Corporate crises present opportunities to put compliance programmes at the heart of board strategy, leading in-house lawyers told delegates at The Lawyer’s global compliance conference last week (29 and 30 October).
BAE Systems general counsel Phillip Bramwell told the conference that risk management came to the fore in times of disaster, adding that crises presented an opportunity to address non-financial risks.
“The board shouldn’t look to the risk committee as its only way of understanding the risks before it,” Bramwell said. “There must be a central understanding of the risks.”
There should be an awareness of reputational risk, he added, which is often left to public relations functions to manage when in fact reputation was “an identifiable driver of the value of the enterprise” and “can have a significant financial impact if a company gets it wrong”.
Delegates raised concerns over how to persuade board members to embrace non-financial risk when company finances are a strong driver of remuneration packages and share prices.
“At this point my board knows it should be concerned about the non-financials,” said one delegate. “But there are really more pressing matters – like a crashing share price.”
Peter Wiley, Walt Disney general counsel for Europe, the Middle East and Africa, agreed. “Creating the right compliance culture can be very difficult – it’s more than just writing a compliance code,” he said.
Wiley advised that, if boards were uncooperative, in-house lawyers should “explain the issues in the right way, walk them through the consequences, show them the implications and give examples”.
Charles Lawton, consultant and former general counsel of Rio Tinto, added: “Pointing out directors’ liability will get their attention. Multinational companies with US businesses will see class actions as a real nightmare and also there is peer pressure.”
Lawton continued: “It’s important for Rio Tinto to show it’s doing the best it can for the [mining] sector, not just as an employer but also looking at external factors such as supply chains. Non-governmental organisations are never far away from Rio Tinto.”

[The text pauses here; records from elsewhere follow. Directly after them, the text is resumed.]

-- ==== Sys2Proof/Machine/Io.lean ====
section
/-! DEFINITION. The I/O registers (spec/20_memory.md R125..R130): the map from offsets to registers R128,
the 16-bit read and write of each register, and the accesses of every width R126.  The fields and side
effects are those of 60_exceptions.md, 61_timers_dma.md and 62_ppu.md. -/

namespace Sys2Proof.Machine

open Sys2Proof

/-- The affine backgrounds. -/
inductive AffineName where
  | bg2 | bg3
  deriving DecidableEq, Repr

/-- The registers of an affine background, in the order of their offsets (62_ppu.md R684, R685). -/
inductive AffineReg where
  | pa | pb | pc | pd | xl | xh | yl | yh
  deriving DecidableEq, Repr

/-- The 16-bit I/O registers of 20_memory.md R128. -/
inductive IoReg where
  | dispcnt | greenswp | dispstat | vcount
  | bgcnt (x : Fin 4) | bghofs (x : Fin 4) | bgvofs (x : Fin 4)
  | affine (b : AffineName) (r : AffineReg)
  | win0h | win1h | win0v | win1v | winin | winout | mosaic | bldcnt | bldalpha | bldy
  | soundcntH
  | fifo (x : FifoName)
  | dmaSad (c : Fin 4) (high : Bool) | dmaDad (c : Fin 4) (high : Bool) | dmaCntL (c : Fin 4) | dmaCntH (c : Fin 4)
  | tmCntL (i : Fin 4) | tmCntH (i : Fin 4)
  | keyinput | keycnt | ie | iflag | waitcnt | ime | postflgHaltcnt
  | storage (o : Nat)
  | unused
  deriving DecidableEq, Repr

/-- A remainder by four as an index. -/
def index4 (n : Nat) : Fin 4 := ⟨n % 4, Nat.mod_lt n (by decide)⟩

/-- The affine register at a halfword index 0..7. -/
def AffineReg.ofIndex (k : Nat) : AffineReg :=
  match k with
  | 0 => .pa
  | 1 => .pb
  | 2 => .pc
  | 3 => .pd
  | 4 => .xl
  | 5 => .xh
  | 6 => .yl
  | _ => .yh

/-- The register of a DMA channel at a halfword index 0..5 (61_timers_dma.md R620). -/
def IoReg.ofDma (c : Fin 4) (k : Nat) : IoReg :=
  match k with
  | 0 => .dmaSad c false
  | 1 => .dmaSad c true
  | 2 => .dmaDad c false
  | 3 => .dmaDad c true
  | 4 => .dmaCntL c
  | _ => .dmaCntH c

/-- The display registers below 0x060 by halfword index (20_memory.md R128). -/
def IoReg.ofDisplay (k : Nat) : IoReg :=
  match k with
  | 0x00 => .dispcnt
  | 0x01 => .greenswp
  | 0x02 => .dispstat
  | 0x03 => .vcount
  | 0x20 => .win0h
  | 0x21 => .win1h
  | 0x22 => .win0v
  | 0x23 => .win1v
  | 0x24 => .winin
  | 0x25 => .winout
  | 0x26 => .mosaic
  | 0x28 => .bldcnt
  | 0x29 => .bldalpha
  | 0x2A => .bldy
  | _ =>
      if k < 0x08 then .bgcnt (index4 k)
      else if k < 0x10 then (if k % 2 = 0 then .bghofs (index4 (k / 2)) else .bgvofs (index4 (k / 2)))
      else if k < 0x18 then .affine .bg2 (AffineReg.ofIndex (k % 8))
      else if k < 0x20 then .affine .bg3 (AffineReg.ofIndex (k % 8))
      else .unused

/-- The register at an even I/O offset below 0x400 (20_memory.md R128).  An offset that the map lists nowhere is taken
as unused (log entry 15). -/
def IoReg.ofOffset (o : Nat) : IoReg :=
  if o < 0x060 then IoReg.ofDisplay (o / 2)
  else if o = 0x082 then .soundcntH
  else if o < 0x0A0 then .storage o
  else if o < 0x0A4 then .fifo .a
  else if o < 0x0A8 then .fifo .b
  else if o < 0x0B0 then .unused
  else if o < 0x0E0 then IoReg.ofDma (index4 ((o - 0x0B0) / 12)) ((o - 0x0B0) / 2 % 6)
  else if o < 0x100 then .unused
  else if o < 0x110 then (if o % 4 = 0 then .tmCntL (index4 (o / 4)) else .tmCntH (index4 (o / 4)))
  else if o < 0x120 then .unused
  else if o < 0x12C then .storage o
  else if o = 0x130 then .keyinput
  else if o = 0x132 then .keycnt
  else if o = 0x134 then .storage o
  else if o = 0x140 then .storage o
  else if 0x150 ≤ o ∧ o < 0x15A then .storage o
  else if o = 0x200 then .ie
  else if o = 0x202 then .iflag
  else if o = 0x204 then .waitcnt
  else if o = 0x208 then .ime
  else if o = 0x300 then .postflgHaltcnt
  else .unused

/-! ## The default write (20_memory.md R127) -/

/-- `(X AND NOT (lanes AND Wm)) OR (value16 AND lanes AND Wm)` (20_memory.md R127). -/
def mergeLanes (wm old value lanes : Half) : Half := (old &&& ~~~(lanes &&& wm)) ||| (value &&& lanes &&& wm)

If board directors are still unwilling to pay attention, it is up to lawyers to point out the increase in global regulation, harsher penalties, a significant rise in court powers and the possibility of imprisonment.

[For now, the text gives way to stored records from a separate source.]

-- ==== Sys2Proof/Decode.lean ====
section
/-! DEFINITION. Decoding and encoding (spec/30_encoding.md): the ARM decode procedure R207, the THUMB
decode procedure R212, the canonical encoder of R217, and the byte forms of both.  Both decoders are
total: every word and every halfword is exactly one instruction. -/

namespace Sys2Proof

/-! ## Field values -/

/-- The condition named by `i[31:28]` (30_encoding.md R205). -/
def Cond.ofBits (b : BitVec 4) : Cond :=
  match b.toNat with
  | 0 => .eq
  | 1 => .ne
  | 2 => .cs
  | 3 => .cc
  | 4 => .mi
  | 5 => .pl
  | 6 => .vs
  | 7 => .vc
  | 8 => .hi
  | 9 => .ls
  | 10 => .ge
  | 11 => .lt
  | 12 => .gt
  | 13 => .le
  | 14 => .al
  | _ => .nv

/-- The shift type named by `i[6:5]` (30_encoding.md R203). -/
def ShiftKind.ofBits (b : BitVec 2) : ShiftKind :=
  match b.toNat with
  | 0 => .lsl
  | 1 => .lsr
  | 2 => .asr
  | _ => .ror

/-- The bits of a shift type (30_encoding.md R203). -/
def ShiftKind.bits : ShiftKind → BitVec 2
  | .lsl => 0b00#2
  | .lsr => 0b01#2
  | .asr => 0b10#2
  | .ror => 0b11#2

/-- The data-processing operation named by `i[24:21]` (30_encoding.md R204). -/
def DpOp.ofBits (b : BitVec 4) : DpOp :=
  match b.toNat with
  | 0 => .and
  | 1 => .eor
  | 2 => .sub
  | 3 => .rsb
  | 4 => .add
  | 5 => .adc
  | 6 => .sbc
  | 7 => .rsc
  | 8 => .tst
  | 9 => .teq
  | 10 => .cmp
  | 11 => .cmn
  | 12 => .orr
  | 13 => .mov
  | 14 => .bic
  | _ => .mvn

/-- The field of `len` bits of an instruction word whose lowest bit is `lo`. -/
def field (w : BitVec n) (lo len : Nat) : BitVec len := w.extractLsb' lo len

/-- Bit `k` of an instruction word. -/
def bitAt (w : BitVec n) (k : Nat) : Bool := w.getLsbD k

/-! ## The data-processing rows by operation -/

/-- The immediate-shift form of an operation: the row of spec/opcode_table.json it stands for.  TST, TEQ, CMP and CMN
drop `S` and `Rd`, MOV and MVN drop `Rn` (40_arm_dataproc.md R276). -/
def Instr.dpShi (op : DpOp) (cond : Cond) (s : Bool) (rn rd : RegNum) (shiftImm : BitVec 5) (shift : ShiftKind) (rm : RegNum) : Instr :=
  match op with
  | .and => .andShi cond s rn rd shiftImm shift rm
  | .eor => .eorShi cond s rn rd shiftImm shift rm
  | .sub => .subShi cond s rn rd shiftImm shift rm
  | .rsb => .rsbShi cond s rn rd shiftImm shift rm
  | .add => .addShi cond s rn rd shiftImm shift rm
  | .adc => .adcShi cond s rn rd shiftImm shift rm
  | .sbc => .sbcShi cond s rn rd shiftImm shift rm
  | .rsc => .rscShi cond s rn rd shiftImm shift rm
  | .tst => .tstShi cond rn shiftImm shift rm
  | .teq => .teqShi cond rn shiftImm shift rm
  | .cmp => .cmpShi cond rn shiftImm shift rm
  | .cmn => .cmnShi cond rn shiftImm shift rm
  | .orr => .orrShi cond s rn rd shiftImm shift rm
  | .mov => .movShi cond s rd shiftImm shift rm
  | .bic => .bicShi cond s rn rd shiftImm shift rm
  | .mvn => .mvnShi cond s rd shiftImm shift rm

/-- The register-shift form of an operation: the row of spec/opcode_table.json it stands for.  TST, TEQ, CMP and CMN
drop `S` and `Rd`, MOV and MVN drop `Rn` (40_arm_dataproc.md R276). -/
def Instr.dpShr (op : DpOp) (cond : Cond) (s : Bool) (rn rd : RegNum) (rs : RegNum) (shift : ShiftKind) (rm : RegNum) : Instr :=
  match op with
  | .and => .andShr cond s rn rd rs shift rm
  | .eor => .eorShr cond s rn rd rs shift rm
  | .sub => .subShr cond s rn rd rs shift rm
  | .rsb => .rsbShr cond s rn rd rs shift rm
  | .add => .addShr cond s rn rd rs shift rm
  | .adc => .adcShr cond s rn rd rs shift rm
  | .sbc => .sbcShr cond s rn rd rs shift rm
  | .rsc => .rscShr cond s rn rd rs shift rm
  | .tst => .tstShr cond rn rs shift rm
  | .teq => .teqShr cond rn rs shift rm
  | .cmp => .cmpShr cond rn rs shift rm
  | .cmn => .cmnShr cond rn rs shift rm
  | .orr => .orrShr cond s rn rd rs shift rm
  | .mov => .movShr cond s rd rs shift rm
  | .bic => .bicShr cond s rn rd rs shift rm
  | .mvn => .mvnShr cond s rd rs shift rm

/-- The immediate form of an operation: the row of spec/opcode_table.json it stands for.  TST, TEQ, CMP and CMN
drop `S` and `Rd`, MOV and MVN drop `Rn` (40_arm_dataproc.md R276). -/
def Instr.dpImm (op : DpOp) (cond : Cond) (s : Bool) (rn rd : RegNum) (rotate : BitVec 4) (imm8 : BitVec 8) : Instr :=
  match op with
  | .and => .andImm cond s rn rd rotate imm8
  | .eor => .eorImm cond s rn rd rotate imm8
  | .sub => .subImm cond s rn rd rotate imm8
  | .rsb => .rsbImm cond s rn rd rotate imm8
  | .add => .addImm cond s rn rd rotate imm8
  | .adc => .adcImm cond s rn rd rotate imm8
  | .sbc => .sbcImm cond s rn rd rotate imm8
  | .rsc => .rscImm cond s rn rd rotate imm8
  | .tst => .tstImm cond rn rotate imm8
  | .teq => .teqImm cond rn rotate imm8
  | .cmp => .cmpImm cond rn rotate imm8
  | .cmn => .cmnImm cond rn rotate imm8
  | .orr => .orrImm cond s rn rd rotate imm8
  | .mov => .movImm cond s rd rotate imm8
  | .bic => .bicImm cond s rn rd rotate imm8
  | .mvn => .mvnImm cond s rd rotate imm8

/-! ## ARM decode (30_encoding.md R207) -/

/-- The multiply and swap space, `i[27:25] = 000` and `i[7:4] = 1001`. -/
def decodeArmMulSwp (w : Word) : Instr :=
  let cond := Cond.ofBits (field w 28 4)
  let s := bitAt w 20
  let rn := field w 16 4
  let rd := field w 12 4
  let rs := field w 8 4
  let rm := field w 0 4
  if bitAt w 24 then
    if bitAt w 23 then .undefMul00011 w
    else if bitAt w 20 then .undefSwpX1 w
    else if bitAt w 21 then .undefSwp10 w
    else if bitAt w 22 then .swpb cond rn rd rm
    else .swp cond rn rd rm
  else if bitAt w 23 then
    match bitAt w 22, bitAt w 21 with
    | false, false => .umull cond s rn rd rs rm
    | false, true => .umlal cond s rn rd rs rm
    | true, false => .smull cond s rn rd rs rm
    | true, true => .smlal cond s rn rd rs rm
  else if bitAt w 22 then .undefMul00001 w
  else if bitAt w 21 then .mla cond s rn rd rs rm
  else .mul cond s rn rs rm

But Lawton warned: “The credit crunch is going to put huge stress on these sorts of programmes. They’re seen as expensive and time-consuming. All businesses will be cutting back on anything considered peripheral.”

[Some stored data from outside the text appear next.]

-- ==== Sys2Proof/Machine/ThumbAlu.lean ====
section
/-! DEFINITION. THUMB formats 1 to 5 (spec/45_thumb_alu.md R420..R464). -/

namespace Sys2Proof.Machine

open Sys2Proof

/-- A low-register operation that writes `Rd` and the flags, as the S = 1 form of its ARM equivalent (R420). -/
def thumbAlu (op : DpOp) (rd : LowReg) (a b : Word) (sc : Bool) (st : State) : Result :=
  let r := dpCompute op a b st.cpu.cpsr.c st.cpu.cpsr.v sc
  let st := if dpWritesRd op then st.setReg (lowReg rd) r.result else st
  .next (st.setCpsr (st.cpu.cpsr.setNzcv r)).advance

/-- A format 4 operation on `Rd` and `Rs`, whose shifter carry-out is C (R440..R455). -/
def thumbAluReg (op : DpOp) (rs rd : LowReg) (st : State) : Result :=
  thumbAlu op rd (st.reg (lowReg rd)) (st.reg (lowReg rs)) st.cpu.cpsr.c st

/-- A format 1 shift (R421..R423). -/
def thumbShiftImm (kind : ShiftKind) (amount : BitVec 5) (rs rd : LowReg) (st : State) : Result :=
  let o := shiftImmediate kind amount (st.reg (lowReg rs)) st.cpu.cpsr.c
  thumbAlu .mov rd 0#32 o.1 o.2 st

/-- A format 4 shift by the low byte of `Rs`, with one internal cycle (R442..R444, R447). -/
def thumbShiftReg (kind : ShiftKind) (rs rd : LowReg) (st : State) : Result :=
  let o := shiftRegister kind ((st.reg (lowReg rs)).extractLsb' 0 8) (st.reg (lowReg rd)) st.cpu.cpsr.c
  thumbAlu .mov rd 0#32 o.1 o.2 (st.internal 1)

/-- `Unpredictable(format 5 with two low registers) else k` (R460). -/
def format5 (h1 h2 : Bool) (st : State) (k : Result) : Result := st.unpredictable .format5TwoLow (!h1 && !h2) k

/-- MUL (R453): `m` from the original `Rd`; C and V unchanged. -/
def thumbMultiply (rs rd : LowReg) (st : State) : Result := multiply true (lowReg rd) (lowReg rd) (lowReg rs) 0#32 0 st

/-- LSL, 1: LSL imm (R421). -/
def execTLslImm (offset5 : BitVec 5) (rs rd : LowReg) (st : State) : Result := thumbShiftImm .lsl offset5 rs rd st

/-- LSR, 1: LSR imm (R422). -/
def execTLsrImm (offset5 : BitVec 5) (rs rd : LowReg) (st : State) : Result := thumbShiftImm .lsr offset5 rs rd st

/-- ASR, 1: ASR imm (R423). -/
def execTAsrImm (offset5 : BitVec 5) (rs rd : LowReg) (st : State) : Result := thumbShiftImm .asr offset5 rs rd st

/-- ADD, 2: ADD reg (R424). -/
def execTAddReg (rn rs rd : LowReg) (st : State) : Result :=
  thumbAlu .add rd (st.reg (lowReg rs)) (st.reg (lowReg rn)) st.cpu.cpsr.c st

/-- SUB, 2: SUB reg (R425). -/
def execTSubReg (rn rs rd : LowReg) (st : State) : Result :=
  thumbAlu .sub rd (st.reg (lowReg rs)) (st.reg (lowReg rn)) st.cpu.cpsr.c st

/-- ADD, 2: ADD imm3 (R426). -/
def execTAddImm3 (offset3 : BitVec 3) (rs rd : LowReg) (st : State) : Result :=
  thumbAlu .add rd (st.reg (lowReg rs)) (scaled offset3 0) st.cpu.cpsr.c st

/-- SUB, 2: SUB imm3 (R427). -/
def execTSubImm3 (offset3 : BitVec 3) (rs rd : LowReg) (st : State) : Result :=
  thumbAlu .sub rd (st.reg (lowReg rs)) (scaled offset3 0) st.cpu.cpsr.c st

/-- MOV, 3: MOV imm8 (R430). -/
def execTMovImm8 (rd : LowReg) (offset8 : BitVec 8) (st : State) : Result :=
  thumbAlu .mov rd 0#32 (scaled offset8 0) st.cpu.cpsr.c st

/-- CMP, 3: CMP imm8 (R431). -/
def execTCmpImm8 (rd : LowReg) (offset8 : BitVec 8) (st : State) : Result :=
  thumbAlu .cmp rd (st.reg (lowReg rd)) (scaled offset8 0) st.cpu.cpsr.c st

/-- ADD, 3: ADD imm8 (R432). -/
def execTAddImm8 (rd : LowReg) (offset8 : BitVec 8) (st : State) : Result :=
  thumbAlu .add rd (st.reg (lowReg rd)) (scaled offset8 0) st.cpu.cpsr.c st

/-- SUB, 3: SUB imm8 (R433). -/
def execTSubImm8 (rd : LowReg) (offset8 : BitVec 8) (st : State) : Result :=
  thumbAlu .sub rd (st.reg (lowReg rd)) (scaled offset8 0) st.cpu.cpsr.c st

/-- AND, 4: AND (ALU) (R440). -/
def execTAnd (rs rd : LowReg) (st : State) : Result := thumbAluReg .and rs rd st

/-- EOR, 4: EOR (ALU) (R441). -/
def execTEor (rs rd : LowReg) (st : State) : Result := thumbAluReg .eor rs rd st

/-- LSL, 4: LSL (ALU) (R442). -/
def execTLslReg (rs rd : LowReg) (st : State) : Result := thumbShiftReg .lsl rs rd st

/-- LSR, 4: LSR (ALU) (R443). -/
def execTLsrReg (rs rd : LowReg) (st : State) : Result := thumbShiftReg .lsr rs rd st

/-- ASR, 4: ASR (ALU) (R444). -/
def execTAsrReg (rs rd : LowReg) (st : State) : Result := thumbShiftReg .asr rs rd st

/-- ADC, 4: ADC (ALU) (R445). -/
def execTAdc (rs rd : LowReg) (st : State) : Result := thumbAluReg .adc rs rd st

/-- SBC, 4: SBC (ALU) (R446). -/
def execTSbc (rs rd : LowReg) (st : State) : Result := thumbAluReg .sbc rs rd st

/-- ROR, 4: ROR (ALU) (R447). -/
def execTRorReg (rs rd : LowReg) (st : State) : Result := thumbShiftReg .ror rs rd st

/-- TST, 4: TST (ALU) (R448). -/
def execTTst (rs rd : LowReg) (st : State) : Result := thumbAluReg .tst rs rd st

/-- NEG, 4: NEG (ALU) (R449). -/
def execTNeg (rs rd : LowReg) (st : State) : Result := thumbAlu .rsb rd (st.reg (lowReg rs)) 0#32 st.cpu.cpsr.c st

/-- CMP, 4: CMP (ALU) (R450). -/
def execTCmpReg (rs rd : LowReg) (st : State) : Result := thumbAluReg .cmp rs rd st

/-- CMN, 4: CMN (ALU) (R451). -/
def execTCmn (rs rd : LowReg) (st : State) : Result := thumbAluReg .cmn rs rd st

/-- ORR, 4: ORR (ALU) (R452). -/
def execTOrr (rs rd : LowReg) (st : State) : Result := thumbAluReg .orr rs rd st

/-- MUL, 4: MUL (ALU) (R453). -/
def execTMul (rs rd : LowReg) (st : State) : Result := thumbMultiply rs rd st

/-- BIC, 4: BIC (ALU) (R454). -/
def execTBic (rs rd : LowReg) (st : State) : Result := thumbAluReg .bic rs rd st

/-- MVN, 4: MVN (ALU) (R455). -/
def execTMvn (rs rd : LowReg) (st : State) : Result := thumbAluReg .mvn rs rd st

/-- ADD, 5: ADD hi (R461). -/
def execTAddHi (h1 h2 : Bool) (rs rd : LowReg) (st : State) : Result :=
  format5 h1 h2 st (.next (st.finish (hiReg h1 rd) (st.reg (hiReg h1 rd) + st.reg (hiReg h2 rs))))

/-- CMP, 5: CMP hi (R462). -/
def execTCmpHi (h1 h2 : Bool) (rs rd : LowReg) (st : State) : Result :=
  format5 h1 h2 st
    (.next (st.setCpsr (st.cpu.cpsr.setNzcv (subWithCarry (st.reg (hiReg h1 rd)) (st.reg (hiReg h2 rs)) true))).advance)

/-- MOV, 5: MOV hi (R463). -/
def execTMovHi (h1 h2 : Bool) (rs rd : LowReg) (st : State) : Result :=
  format5 h1 h2 st (.next (st.finish (hiReg h1 rd) (st.reg (hiReg h2 rs))))

/-- BX, 5: BX (THUMB) (R464). -/
def execTBx (h1 h2 : Bool) (rs _rd : LowReg) (st : State) : Result :=
  st.unpredictable .thumbBxH1 h1 (.next (st.exchange (st.reg (hiReg h2 rs))))

end Sys2Proof.Machine
end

Nevertheless, Bramwell argued there was an opportunity for private practitioners to create audit committees to monitor non-financial risks.
“At present the availability for non-financial audit is immature at best,” said Bramwell. “The big-four accountancy companies are financial at their heart and non-financials don’t fit very comfortably with that. There’s more work to do. Private practitioners could create compliance committees for non-financial roles.”
Bramwell called for global companies to be legally obliged to have a global compliance code of conduct.
“Until we get a global law, those companies that operate globally will have to take varying approaches towards compliance,” he said.
The creation of a global code would enable multi-nationals to benchmark themselves against their peers.
“Difficult times are driving up the quality of the compliance risk management,” Bramwell said. “It’s a shame to have to say it, but in the next five years quality will improve greatly.”